Other people’s songs: Tomorrow Night where the music is always everything

by Aaron Galbraith and Tony Attwood

Aaron: I have always considered “World Gone Wrong” as my favorite of Dylan’s covers albums. However, in picking the songs for this series, “Good as I Been to you” is fast rising up the rankings.

Yet another track from the latter album worthy of reappraisal is Dylan’s version of Tomorrow Night.

Tony: This song has the utterly perfect blues opening, and this continues with the simple guitar part.

But what is strange about the song is that the chords are nothing like the chords we normally hear in blues music.  I am sure there is an F diminished in there, which is really unusual in the key of E.  (Or F#dim if you are playing it in F).   And it is because of this, I think, that Dylan simply strums the accompaniment with no attempt at anything beyond this.  The chords are telling us a story by themselves.

As our good friends at the Bob Dylan Project confirm (but I looked it up to be sure as my memory is getting very dodgy these days) the piece was written by the Austrian composer and conductor Wilhelm Grosz (1894-1939) and Sam Coslow.

Although you may only be familiar with this song beyond Dylan’s recording, you probably do know “Red Sails in the Sunset” by the same composer   Or, if I may be sold bold as to tell you what you ought to know, you ought to know it if you don’t.  Written in 1935 by which time Wilhelm Grosz was writing under the name Hugh Williams.

But I digress.   Back with “Tomorrow Night”, I have no evidence for this but I wonder if Dylan’s interest in the song came from this Lonnie Johnson recording

https://youtu.be/POnWb_fJc4I

This version brings out every element of the beauty of the song and ok there is the odd moment of perhaps unnecessary virtuoso guitar runs, but in essence the song is presented as itself – which of course is all it needs.  It is an absolute classic.

Aaron: Here are a couple of other versions of this song for Tony to compare with Dylan’s.  First, Elvis Presley.

Tony: It is interesting that the producer felt there needed to be a touch of echo in this – I mean Elvis had a superb voice so why add anything to this?

The basics are all there, but if you have a moment I would urge you to play a bit of Elvis’ version and then Lonnie Johnson’s.  I so much prefer the latter to what seems to me the horrible over-production of the Elvis performance.

Also, I lose touch with those gorgeous chord changes against that beautiful flowing melody in the Presley production.   So no, this is not for me.  But I could go on listening to Lonnie Johnson over and over.  And in fact I have been.

Aaron: And last, Tom Jones

Tony: I can’t turn this link into a cover shot for some reason, so you’ll have to click here to hear it.

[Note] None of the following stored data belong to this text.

-- ==== Sys2Proof/Laws/TouchPower.lean ====
section
/-! SUPPORT. What each operation of the action scheduler, power and operands can touch: one lemma for each, in the form in which later
proofs cite it. -/

namespace Sys2Proof.Machine

theorem State.freeSlot_only {ps0 : List Part} {u0 : State} (s : State) (i : Nat)
    (hps : ∀ q ∈ ([.act] : List Part), q ∈ ps0) :
    Only ps0 u0 (State.freeSlot s i) ↔ Only ps0 u0 s := by
  refine Only.iff ?_ hps
  unfold State.freeSlot
  try dsimp only
  repeat' (first
    | simp (disch := decide) only [↓Only.with_act, ↓Only.refl_iff]
    | with_reducible refine Only.ite ?_ ?_
    | exact Only.refl _ _)

theorem State.actRecord_only {ps0 : List Part} {u0 : State} (s : State) (r : ActRec) (kind : Nat) (t : BitVec 80)
    (hps : ∀ q ∈ ([.raised] : List Part), q ∈ ps0) :
    Only ps0 u0 (State.actRecord s r kind t) ↔ Only ps0 u0 s := by
  refine Only.iff ?_ hps
  unfold State.actRecord
  try dsimp only
  repeat' (first
    | simp (disch := decide) only [↓State.event_only, ↓Only.refl_iff]
    | with_reducible refine Only.ite ?_ ?_
    | split
    | exact Only.refl _ _)

theorem State.appRefuse_only {ps0 : List Part} {u0 : State} (s : State) (e : ActEntry) (kind detail : Nat)
    (hps : ∀ q ∈ ([.raised, .regs, .counts, .urgent] : List Part), q ∈ ps0) :
    Only ps0 u0 (State.appRefuse s e kind detail) ↔ Only ps0 u0 s := by
  refine Only.iff ?_ hps
  unfold State.appRefuse
  try dsimp only
  repeat' (first
    | simp (disch := decide) only [↓State.bump_only, ↓State.actRecord_only, ↓State.fault_only, ↓Only.refl_iff]
    | with_reducible refine Only.ite ?_ ?_
    | split
    | exact Only.refl _ _)

theorem State.actPush_only {ps0 : List Part} {u0 : State} (s : State) (l : List Byte) (k : Nat)
    (hps : ∀ q ∈ ([.raised, .regs, .act, .counts, .urgent] : List Part), q ∈ ps0) : Only ps0 u0 (s.actPush l k) ↔ Only ps0 u0 s := by
  refine Only.iff ?_ hps
  clear hps
  induction k generalizing s l with
  | zero => unfold State.actPush; exact Only.refl _ _
  | succ k ih =>
    unfold State.actPush
    dsimp only
    refine Only.trans (Only.ite ?_ ?_) (ih _ _)
    · exact (State.appRefuse_only _ _ _ _ (by decide)).2 (Only.refl _ _)
    · exact (Only.with_act _ (by decide)).2 (Only.refl _ _)

theorem State.appendWrite_some {s t : State} (off : Nat) (data : List Byte)
    (h : State.appendWrite s off data = some t) : Only [.raised, .regs, .act, .counts, .urgent] s t := by
  unfold State.appendWrite at h
  try dsimp only at h
  repeat' split at h
  all_goals first
    | (have h1 := Option.some.inj h; subst h1)
    | (cases h; done)
    | skip
  all_goals repeat' (first
    | simp (disch := decide) only [↓State.actPush_only, ↓Only.refl_iff]
    | with_reducible refine Only.ite ?_ ?_
    | split
    | exact Only.refl _ _)

theorem State.setPulse_only {ps0 : List Part} {u0 : State} (s : State) (l : Nat) (p : Option Pulse)
    (hps : ∀ q ∈ ([.act] : List Part), q ∈ ps0) :
    Only ps0 u0 (State.setPulse s l p) ↔ Only ps0 u0 s := by
  refine Only.iff ?_ hps
  unfold State.setPulse
  try dsimp only
  repeat' (first
    | simp (disch := decide) only [↓Only.with_act, ↓Only.refl_iff]
    | with_reducible refine Only.ite ?_ ?_
    | exact Only.refl _ _)

theorem State.addCmd_only {ps0 : List Part} {u0 : State} (s : State) (c : LineCmd)
    (hps : ∀ q ∈ ([.act] : List Part), q ∈ ps0) :
    Only ps0 u0 (State.addCmd s c) ↔ Only ps0 u0 s := by
  refine Only.iff ?_ hps
  unfold State.addCmd
  try dsimp only
  repeat' (first
    | simp (disch := decide) only [↓Only.with_act, ↓Only.refl_iff]
    | with_reducible refine Only.ite ?_ ?_
    | exact Only.refl _ _)

theorem State.commitOff_only {ps0 : List Part} {u0 : State} (s : State) (p : Pulse) (edge : Nat)
    (hps : ∀ q ∈ ([.now, .act] : List Part), q ∈ ps0) :
    Only ps0 u0 (State.commitOff s p edge) ↔ Only ps0 u0 s := by
  refine Only.iff ?_ hps
  unfold State.commitOff
  try dsimp only
  repeat' (first
    | simp (disch := decide) only [↓State.advanceTo_only, ↓State.setPulse_only, ↓State.addCmd_only, ↓Only.refl_iff]
    | with_reducible refine Only.ite ?_ ?_
    | exact Only.refl _ _)

theorem actOffCommit_only {ps0 : List Part} {u0 : State} (l : BitVec 8) (s : State)
    (hps : ∀ q ∈ ([.now, .act] : List Part), q ∈ ps0) :
    Only ps0 u0 (actOffCommit l s) ↔ Only ps0 u0 s := by
  refine Only.iff ?_ hps
  unfold actOffCommit
  try dsimp only
  repeat' (first
    | simp (disch := decide) only [↓State.commitOff_only, ↓Only.refl_iff]
    | with_reducible refine Only.ite ?_ ?_
    | split
    | exact Only.refl _ _)

theorem State.offAtOnce_only {ps0 : List Part} {u0 : State} (s : State) (p : Pulse)
    (hps : ∀ q ∈ ([.now, .act] : List Part), q ∈ ps0) :
    Only ps0 u0 (State.offAtOnce s p) ↔ Only ps0 u0 s := by
  refine Only.iff ?_ hps
  unfold State.offAtOnce
  try dsimp only
  repeat' (first
    | simp (disch := decide) only [↓State.commitOff_only, ↓Only.refl_iff]
    | with_reducible refine Only.ite ?_ ?_
    | split
    | exact Only.refl _ _)

theorem actPlacement_only {ps0 : List Part} {u0 : State} (l : BitVec 8) (s : State)
    (hps : ∀ q ∈ ([.out, .raised, .now, .limits, .regs, .fwd, .lines, .act, .counts] : List Part), q ∈ ps0) :
    Only ps0 u0 (actPlacement l s) ↔ Only ps0 u0 s := by
  refine Only.iff ?_ hps
  unfold actPlacement
  try dsimp only
  repeat' (first
    | simp (disch := decide) only [↓State.advanceTo_only, ↓State.setLine_only, ↓State.lineCommand_only, ↓State.bump_only, ↓State.actRecord_only, ↓State.setPulse_only, ↓Only.with_act, ↓Only.refl_iff]
    | with_reducible refine Only.foldl (fun _ _ => ?_) ?_
    | with_reducible refine Only.foldl_snd (fun _ _ => ?_) ?_
    | with_reducible refine Only.ite ?_ ?_
    | split
    | exact Only.refl _ _)

theorem State.actWithdraw_only {ps0 : List Part} {u0 : State} (s : State)
    (hps : ∀ q ∈ ([.raised, .act] : List Part), q ∈ ps0) :
    Only ps0 u0 (State.actWithdraw s) ↔ Only ps0 u0 s := by
  refine Only.iff ?_ hps
  unfold State.actWithdraw
  try dsimp only
  repeat' (first
    | simp (disch := decide) only [↓State.event_only, ↓Only.with_act, ↓Only.refl_iff]
    | with_reducible refine Only.ite ?_ ?_
    | split
    | exact Only.refl _ _)

theorem State.actNop_only {ps0 : List Part} {u0 : State} (s : State)
    (hps : ∀ q ∈ ([.regs, .counts] : List Part), q ∈ ps0) :
    Only ps0 u0 (State.actNop s) ↔ Only ps0 u0 s := by
  refine Only.iff ?_ hps
  unfold State.actNop
  try dsimp only
  repeat' (first
    | simp (disch := decide) only [↓State.bump_only, ↓Only.refl_iff]
    | with_reducible refine Only.ite ?_ ?_
    | exact Only.refl _ _)

theorem actShadowWrite_only {ps0 : List Part} {u0 : State} (off : BitVec 17) (data : List Byte) (s : State)
    (hps : ∀ q ∈ ([.raised, .act] : List Part), q ∈ ps0) :
    Only ps0 u0 (actShadowWrite off data s) ↔ Only ps0 u0 s := by
  refine Only.iff ?_ hps
  unfold actShadowWrite
  try dsimp only
  repeat' (first
    | simp (disch := decide) only [↓State.actWithdraw_only, ↓Only.with_act, ↓Only.refl_iff]
    | with_reducible refine Only.ite ?_ ?_
    | split
    | exact Only.refl _ _)

theorem actSeal_only {ps0 : List Part} {u0 : State} (s : State)
    (hps : ∀ q ∈ ([.regs, .act, .counts] : List Part), q ∈ ps0) :
    Only ps0 u0 (actSeal s) ↔ Only ps0 u0 s := by
  refine Only.iff ?_ hps
  unfold actSeal
  try dsimp only
  repeat' (first
    | simp (disch := decide) only [↓State.actNop_only, ↓Only.with_act, ↓Only.refl_iff]
    | with_reducible refine Only.ite ?_ ?_
    | split
    | exact Only.refl _ _)

theorem actClearsh_only {ps0 : List Part} {u0 : State} (s : State)
    (hps : ∀ q ∈ ([.raised, .regs, .act, .counts] : List Part), q ∈ ps0) :
    Only ps0 u0 (actClearsh s) ↔ Only ps0 u0 s := by
  refine Only.iff ?_ hps
  unfold actClearsh
  try dsimp only
  repeat' (first
    | simp (disch := decide) only [↓State.actNop_only, ↓State.actWithdraw_only, ↓Only.with_act, ↓Only.refl_iff]
    | with_reducible refine Only.foldl (fun _ _ => ?_) ?_
    | with_reducible refine Only.foldl_snd (fun _ _ => ?_) ?_
    | with_reducible refine Only.ite ?_ ?_
    | split
    | exact Only.refl _ _)

theorem actClearDone_only {ps0 : List Part} {u0 : State} (s : State)
    (hps : ∀ q ∈ ([.act] : List Part), q ∈ ps0) :
    Only ps0 u0 (actClearDone s) ↔ Only ps0 u0 s := by
  refine Only.iff ?_ hps
  unfold actClearDone
  try dsimp only
  repeat' (first
    | simp (disch := decide) only [↓Only.with_act, ↓Only.refl_iff]
    | with_reducible refine Only.ite ?_ ?_
    | split
    | exact Only.refl _ _)

theorem State.actRequest_only {ps0 : List Part} {u0 : State} (s : State) (q : SwapReq)
    (hps : ∀ q ∈ ([.act] : List Part), q ∈ ps0) :
    Only ps0 u0 (State.actRequest s q) ↔ Only ps0 u0 s := by
  refine Only.iff ?_ hps
  unfold State.actRequest
  try dsimp only
  repeat' (first
    | simp (disch := decide) only [↓Only.with_act, ↓Only.refl_iff]
    | with_reducible refine Only.ite ?_ ?_
    | split
    | exact Only.refl _ _)

theorem actSwap_only {ps0 : List Part} {u0 : State} (s : State)
    (hps : ∀ q ∈ ([.act] : List Part), q ∈ ps0) :
    Only ps0 u0 (actSwap s) ↔ Only ps0 u0 s := by
  refine Only.iff ?_ hps
  unfold actSwap
  try dsimp only
  repeat' (first
    | simp (disch := decide) only [↓State.actRequest_only, ↓Only.refl_iff]
    | with_reducible refine Only.ite ?_ ?_
    | exact Only.refl _ _)

theorem actArmswap_only {ps0 : List Part} {u0 : State} (s : State)
    (hps : ∀ q ∈ ([.regs, .act, .counts] : List Part), q ∈ ps0) :
    Only ps0 u0 (actArmswap s) ↔ Only ps0 u0 s := by
  refine Only.iff ?_ hps
  unfold actArmswap
  try dsimp only
  repeat' (first
    | simp (disch := decide) only [↓State.actRequest_only, ↓State.actNop_only, ↓Only.with_act, ↓Only.refl_iff]
    | with_reducible refine Only.ite ?_ ?_
    | split
    | exact Only.refl _ _)

theorem actDisarm_only {ps0 : List Part} {u0 : State} (s : State)
    (hps : ∀ q ∈ ([.raised, .regs, .act, .counts] : List Part), q ∈ ps0) :
    Only ps0 u0 (actDisarm s) ↔ Only ps0 u0 s := by
  refine Only.iff ?_ hps
  unfold actDisarm
  try dsimp only
  repeat' (first
    | simp (disch := decide) only [↓State.actNop_only, ↓State.actWithdraw_only, ↓Only.refl_iff]
    | with_reducible refine Only.ite ?_ ?_
    | split
    | exact Only.refl _ _)

theorem actCmd_only {ps0 : List Part} {u0 : State} (src : Src) (v : Nat) (s : State)
    (hps : ∀ q ∈ ([.raised, .regs, .act, .counts] : List Part), q ∈ ps0) :
    Only ps0 u0 (actCmd src v s) ↔ Only ps0 u0 s := by
  refine Only.iff ?_ hps
  unfold actCmd
  try dsimp only
  repeat' (first
    | simp (disch := decide) only [↓actSeal_only, ↓actSwap_only, ↓actArmswap_only, ↓actDisarm_only, ↓actClearsh_only, ↓State.ignored_only, ↓Only.refl_iff]
    | with_reducible refine Only.ite ?_ ?_
    | split
    | exact Only.refl _ _)

theorem actSortDone_only {ps0 : List Part} {u0 : State} (s : State)
    (hps : ∀ q ∈ ([.raised, .regs, .act, .counts] : List Part), q ∈ ps0) :
    Only ps0 u0 (actSortDone s) ↔ Only ps0 u0 s := by
  refine Only.iff ?_ hps
  unfold actSortDone
  try dsimp only
  repeat' (first
    | simp (disch := decide) only [↓State.bump_only, ↓State.actRecord_only, ↓State.fault_low, ↓Only.with_act, ↓Only.refl_iff]
    | with_reducible refine Only.foldl (fun _ _ => ?_) ?_
    | with_reducible refine Only.foldl_snd (fun _ _ => ?_) ?_
    | with_reducible refine Only.ite ?_ ?_
    | split
    | exact Only.refl _ _)

theorem actAidx_only {ps0 : List Part} {u0 : State} (v : Word) (s : State)
    (hps : ∀ q ∈ ([.regs, .counts] : List Part), q ∈ ps0) :
    Only ps0 u0 (actAidx v s) ↔ Only ps0 u0 s := by
  refine Only.iff ?_ hps
  unfold actAidx
  try dsimp only
  repeat' (first
    | simp (disch := decide) only [↓State.setReg_only, ↓State.setNat_only, ↓Only.refl_iff]
    | with_reducible refine Only.foldl (fun _ _ => ?_) ?_
    | with_reducible refine Only.foldl_snd (fun _ _ => ?_) ?_
    | with_reducible refine Only.ite ?_ ?_
    | exact Only.refl _ _)

theorem State.actFresh_only {ps0 : List Part} {u0 : State} (s : State)
    (hps : ∀ q ∈ ([.act] : List Part), q ∈ ps0) :
    Only ps0 u0 (State.actFresh s) ↔ Only ps0 u0 s := by
  refine Only.iff ?_ hps
  unfold State.actFresh
  try dsimp only
  repeat' (first
    | simp (disch := decide) only [↓Only.with_act, ↓Only.refl_iff]
    | with_reducible refine Only.ite ?_ ?_
    | exact Only.refl _ _)

theorem State.actStopping_only {ps0 : List Part} {u0 : State} (s : State)
    (hps : ∀ q ∈ ([.now, .act] : List Part), q ∈ ps0) :
    Only ps0 u0 (State.actStopping s) ↔ Only ps0 u0 s := by
  refine Only.iff ?_ hps
  unfold State.actStopping
  try dsimp only
  repeat' (first
    | simp (disch := decide) only [↓State.offAtOnce_only, ↓Only.refl_iff]
    | with_reducible refine Only.foldl (fun _ _ => ?_) ?_
    | with_reducible refine Only.foldl_snd (fun _ _ => ?_) ?_
    | with_reducible refine Only.ite ?_ ?_
    | exact Only.refl _ _)

theorem State.actHalted_only {ps0 : List Part} {u0 : State} (s : State)
    (hps : ∀ q ∈ ([.act] : List Part), q ∈ ps0) :
    Only ps0 u0 (State.actHalted s) ↔ Only ps0 u0 s := by
  refine Only.iff ?_ hps
  unfold State.actHalted
  try dsimp only
  repeat' (first
    | simp (disch := decide) only [↓Only.with_act, ↓Only.refl_iff]
    | with_reducible refine Only.ite ?_ ?_
    | exact Only.refl _ _)

theorem State.domTo_only {ps0 : List Part} {u0 : State} (s : State) (d : Nat) (st : DomState)
    (hps : ∀ q ∈ ([.out, .raised, .power] : List Part), q ∈ ps0) :
    Only ps0 u0 (State.domTo s d st) ↔ Only ps0 u0 s := by
  refine Only.iff ?_ hps
  unfold State.domTo
  try dsimp only
  repeat' (first
    | simp (disch := decide) only [↓State.setDom_only, ↓State.eventP_only, ↓Only.refl_iff]
    | with_reducible refine State.withDies_via _ _ (by decide) ?_ ?_
    | with_reducible refine Only.ite ?_ ?_
    | exact Only.refl _ _)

I think there is something about my musical taste which somehow always takes me back to days way before I was born rather than enjoying contemporary versions of older songs.   The addition of violins in the latter stages of this version really isn’t necessary, in my view, nor are the moments of vocal solo without accompaniment.

To make the singer the forefront of the piece, rather than let this wonderful song speak for itself seems ludicrous to me, but of course I know that the producers were wanting to maximise the fact that each (with Elvis and with Tom Jones) had a star performer in the studio.

And that is the difference between Bob Dylan and these other latter-day performers.  Bob delivers the song, reveres the song, nurtures the song, caresses the song…  It is all about the song, not about Bob Dylan.   Elvis and Tom Jones make the song nothing more than a vehicle for their own glorification.

Which is one of 10,000 reasons why I like the work of Dylan so much.   He rarely if ever puts himself before the music.   With Bob, the music is always everything.  It’s not the singer, it’s the song.

 

2 Comments

  1. Thank you for another thoughtful piece. I always thought this was one of his most affecting vocal performances, especially coming at a time when many official recordings had been so weak. There is a sweetness in tone that makes it stand out even on that fine LP. Two notes: Red Sails in the Sunset was (cough) the inspiration for Beyond the Horizon. I believe I read in the Daily Telegraph a letter from ancestors of the song composers that Bob Dylan paid out on this being pointed out to his people. Also there is a small typo (‘sold bold’).